## Instructions to follow
Present the count of lines in the entries below that hold "have", and present nothing else.

Start of Exercise inputs

-- ==== Sys2Proof/Laws/Decode.lean ====
section
/-! SUPPORT. What the decoder, the encoder and the command word do, field by field. -/

namespace Sys2Proof.Laws

/-- Every bit of a command word with `RSV = 0`. -/
theorem getLsbD_commandWord (op : BitVec 8) (e : Bool) (arg : Field48) (i : Nat) :
    (commandWord op e arg).getLsbD i =
      if i < 48 then arg.getLsbD i
      else if i = 48 then e
      else if i < 56 then false
      else op.getLsbD (i - 56) := by
  change BitVec.getLsbD (w := 8 + 7 + 1 + 48) (op ++ 0#7 ++ BitVec.ofBool e ++ arg) i = _
  simp only [BitVec.getLsbD_append, BitVec.getLsbD_zero, BitVec.getLsbD_ofBool]
  rcases Nat.lt_or_ge i 48 with h | h
  · simp [h]
  rcases Nat.lt_trichotomy i 48 with h1 | h1 | h1
  · omega
  · subst h1; simp
  rcases Nat.lt_or_ge i 56 with h2 | h2
  · simp [show ¬ i < 48 by omega, show ¬ i - 48 < 1 by omega, show ¬ i = 48 by omega,
      show i - 48 - 1 < 7 by omega, h2]
  · simp [show ¬ i < 48 by omega, show ¬ i - 48 < 1 by omega, show ¬ i = 48 by omega,
      show ¬ i - 48 - 1 < 7 by omega, show ¬ i < 56 by omega,
      show i - 48 - 1 - 7 = i - 56 by omega]

/-! ### The fields of a command word read back -/

@[simp] theorem opField_commandWord (op : BitVec 8) (e : Bool) (arg : Field48) :
    opField (commandWord op e arg) = op := by
  apply BitVec.eq_of_getLsbD_eq
  intro i hi
  simp only [opField, BitVec.getLsbD_extractLsb', getLsbD_commandWord]
  simp [hi, show ¬ 56 + i < 48 by omega, show ¬ 56 + i = 48 by omega]

@[simp] theorem rsvField_commandWord (op : BitVec 8) (e : Bool) (arg : Field48) :
    rsvField (commandWord op e arg) = 0#7 := by
  apply BitVec.eq_of_getLsbD_eq
  intro i hi
  simp only [rsvField, BitVec.getLsbD_extractLsb', getLsbD_commandWord]
  simp [show ¬ 49 + i < 48 by omega, show ¬ 49 + i = 48 by omega, show 49 + i < 56 by omega]

@[simp] theorem eField_commandWord (op : BitVec 8) (e : Bool) (arg : Field48) :
    eField (commandWord op e arg) = e := by
  rw [eField, getLsbD_commandWord]; simp

@[simp] theorem argField_commandWord (op : BitVec 8) (e : Bool) (arg : Field48) :
    argField (commandWord op e arg) = arg := by
  apply BitVec.eq_of_getLsbD_eq
  intro i hi
  simp only [argField, BitVec.getLsbD_extractLsb', getLsbD_commandWord]
  simp [hi]

/-- A word is its four fields. -/
theorem commandWord_of_fields (w : CommandWord) (h : rsvField w = 0#7) :
    commandWord (opField w) (eField w) (argField w) = w := by
  apply BitVec.eq_of_getLsbD_eq
  intro i hi
  rw [getLsbD_commandWord]
  rcases Nat.lt_or_ge i 48 with h0 | h0
  · rw [if_pos h0]; simp only [argField, BitVec.getLsbD_extractLsb']; simp [h0]
  rw [if_neg (by omega)]
  rcases Nat.lt_trichotomy i 48 with h1 | h1 | h1
  · omega
  · rw [if_pos h1]; simp only [eField, h1]
  rw [if_neg (by omega)]
  rcases Nat.lt_or_ge i 56 with h2 | h2
  · rw [if_pos h2]
    have hb := congrArg (fun v : BitVec 7 => v.getLsbD (i - 49)) h
    simp only [rsvField, BitVec.getLsbD_extractLsb', BitVec.getLsbD_zero] at hb
    rw [show 49 + (i - 49) = i by omega] at hb
    simpa [show i - 49 < 7 by omega] using hb.symm
  · rw [if_neg (by omega)]
    simp only [opField, BitVec.getLsbD_extractLsb', show 56 + (i - 56) = i by omega]
    simp [show i - 56 < 8 by omega]

/-! ### The opcode map -/

/-- Each mnemonic is the one its opcode selects. -/
@[simp] theorem mnemonicOf_opcode (m : Mnemonic) : mnemonicOf m.opcode = some m := by
  cases m <;> rfl

/-- An opcode selects a mnemonic only if it is that mnemonic's. -/
theorem opcode_of_mnemonicOf {op : BitVec 8} {m : Mnemonic} (h : mnemonicOf op = some m) :
    op = m.opcode := by
  have key : ∀ n : Fin 256, mnemonicOf (BitVec.ofFin n) = some m → BitVec.ofFin n = m.opcode := by
    cases m <;> decide +kernel
  exact key op.toFin h

/-- The command word of a command decodes through its mnemonic. -/
@[simp] theorem mnemonic_instrOf (m : Mnemonic) (e : Bool) (arg : Field48) :
    (instrOf m e arg).mnemonic = m := by
  cases m <;> rfl

/-- The flag of a decoded command. -/
theorem eFlag_instrOf (m : Mnemonic) (e : Bool) (arg : Field48) :
    (instrOf m e arg).eFlag = (e && m.takesE) := by
  cases m <;> simp [instrOf, Instr.eFlag, Mnemonic.takesE]

/-! ### What the decoder can answer -/

/-- All the cases of `decode`, once: unknown opcode; a known one with a reserved bit set or a misplaced
`E`; a known one with an operand out of range; a legal command. -/
theorem decode_cases (w : CommandWord) :
    (mnemonicOf (opField w) = none ∧ decode w = .illegal .unknownOpcode) ∨
    (∃ m : Mnemonic, opField w = m.opcode ∧ (rsvField w ≠ 0#7 ∨ (eField w = true ∧ m.takesE = false)) ∧
      decode w = .illegal .reservedBits) ∨
    (∃ m : Mnemonic, opField w = m.opcode ∧ rsvField w = 0#7 ∧ (eField w = true → m.takesE = true) ∧
      argField w >>> m.operandWidth ≠ 0#48 ∧ decode w = .illegal .operandRange) ∨
    (∃ m : Mnemonic, opField w = m.opcode ∧ rsvField w = 0#7 ∧ (eField w = true → m.takesE = true) ∧
      argField w >>> m.operandWidth = 0#48 ∧
      decode w = .command (instrOf m (eField w) (argField w))) := by
  unfold decode
  cases h : mnemonicOf (opField w) with
  | none => exact .inl ⟨rfl, rfl⟩
  | some m =>
    have ho := opcode_of_mnemonicOf h
    refine .inr ?_
    by_cases hr : rsvField w = 0#7
    · by_cases he : (eField w && !m.takesE) = true
      · refine .inl ⟨m, ho, .inr (by simpa using he), ?_⟩
        simp [hr, he]
      · have he' : eField w = true → m.takesE = true := by
          intro h1; simpa [h1] using he
        by_cases ha : argField w >>> m.operandWidth = 0#48
        · exact .inr (.inr ⟨m, ho, hr, he', ha, by simp [hr, he, ha]⟩)
        · exact .inr (.inl ⟨m, ho, hr, he', ha, by simp [hr, he, ha]⟩)
    · exact .inl ⟨m, ho, .inl hr, by simp [hr]⟩

/-- The decoder on a word with known opcode, as one equation. -/
theorem decode_of_opcode {w : CommandWord} {m : Mnemonic} (h : opField w = m.opcode) :
    decode w =
      if rsvField w ≠ 0#7 then .illegal .reservedBits
      else if eField w && !m.takesE then .illegal .reservedBits
      else if argField w >>> m.operandWidth ≠ 0#48 then .illegal .operandRange
      else .command (instrOf m (eField w) (argField w)) := by
  unfold decode
  rw [h, mnemonicOf_opcode]

/-- Shifted out means small: the test of cause 3 in numbers. -/
theorem shift_eq_zero_iff (a : Field48) (n : Nat) : a >>> n = 0#48 ↔ a.toNat < 2 ^ n := by
  rw [← BitVec.toNat_inj, BitVec.toNat_ushiftRight, Nat.shiftRight_eq_div_pow]
  simp [Nat.div_eq_zero_iff]

/-! ### The match and mask pairs -/

/-- A word with `RSV = 0` and no stray flag or operand bit lies on its mnemonic's row (rule R60). -/
theorem commandWord_on_row (m : Mnemonic) (e : Bool) (arg : Field48)
    (he : e = true → m.takesE = true) (ha : ∀ i, m.operandWidth ≤ i → arg.getLsbD i = false) :
    commandWord m.opcode e arg &&& m.maskBits = m.matchBits := by
  have hmask : ∀ i : Fin 64, m.maskBits.getLsbD i =
      (decide (49 ≤ i.val) || (decide (i.val = 48) && !m.takesE)
        || (decide (m.operandWidth ≤ i.val) && decide (i.val < 48))) := by
    cases m <;> decide +kernel
  have hmatch : ∀ i : Fin 64, m.matchBits.getLsbD i =
      (decide (56 ≤ i.val) && m.opcode.getLsbD (i.val - 56)) := by
    cases m <;> decide +kernel
  apply BitVec.eq_of_getLsbD_eq
  intro i hi
  rw [BitVec.getLsbD_and, hmask ⟨i, hi⟩, hmatch ⟨i, hi⟩, getLsbD_commandWord]
  rcases Nat.lt_or_ge i 48 with h0 | h0
  · rcases Nat.lt_or_ge i m.operandWidth with h1 | h1
    · simp [h0, show ¬ 49 ≤ i by omega, show ¬ i = 48 by omega, show ¬ m.operandWidth ≤ i by omega,
        show ¬ 56 ≤ i by omega]
    · simp only [h0, if_true, ha i h1]; simp [show ¬ 56 ≤ i by omega]
  rcases Nat.lt_trichotomy i 48 with h1 | h1 | h1
  · omega
  · subst h1; cases e <;> simp_all
  · rcases Nat.lt_or_ge i 56 with h2 | h2
    · simp [show ¬ i < 48 by omega, show ¬ i = 48 by omega, h2, show ¬ 56 ≤ i by omega]
    · simp [show ¬ i < 48 by omega, show ¬ i = 48 by omega, show ¬ i < 56 by omega, h2,
        show 49 ≤ i by omega]

end Sys2Proof.Laws
end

End of Exercise inputs

## Output of the task
6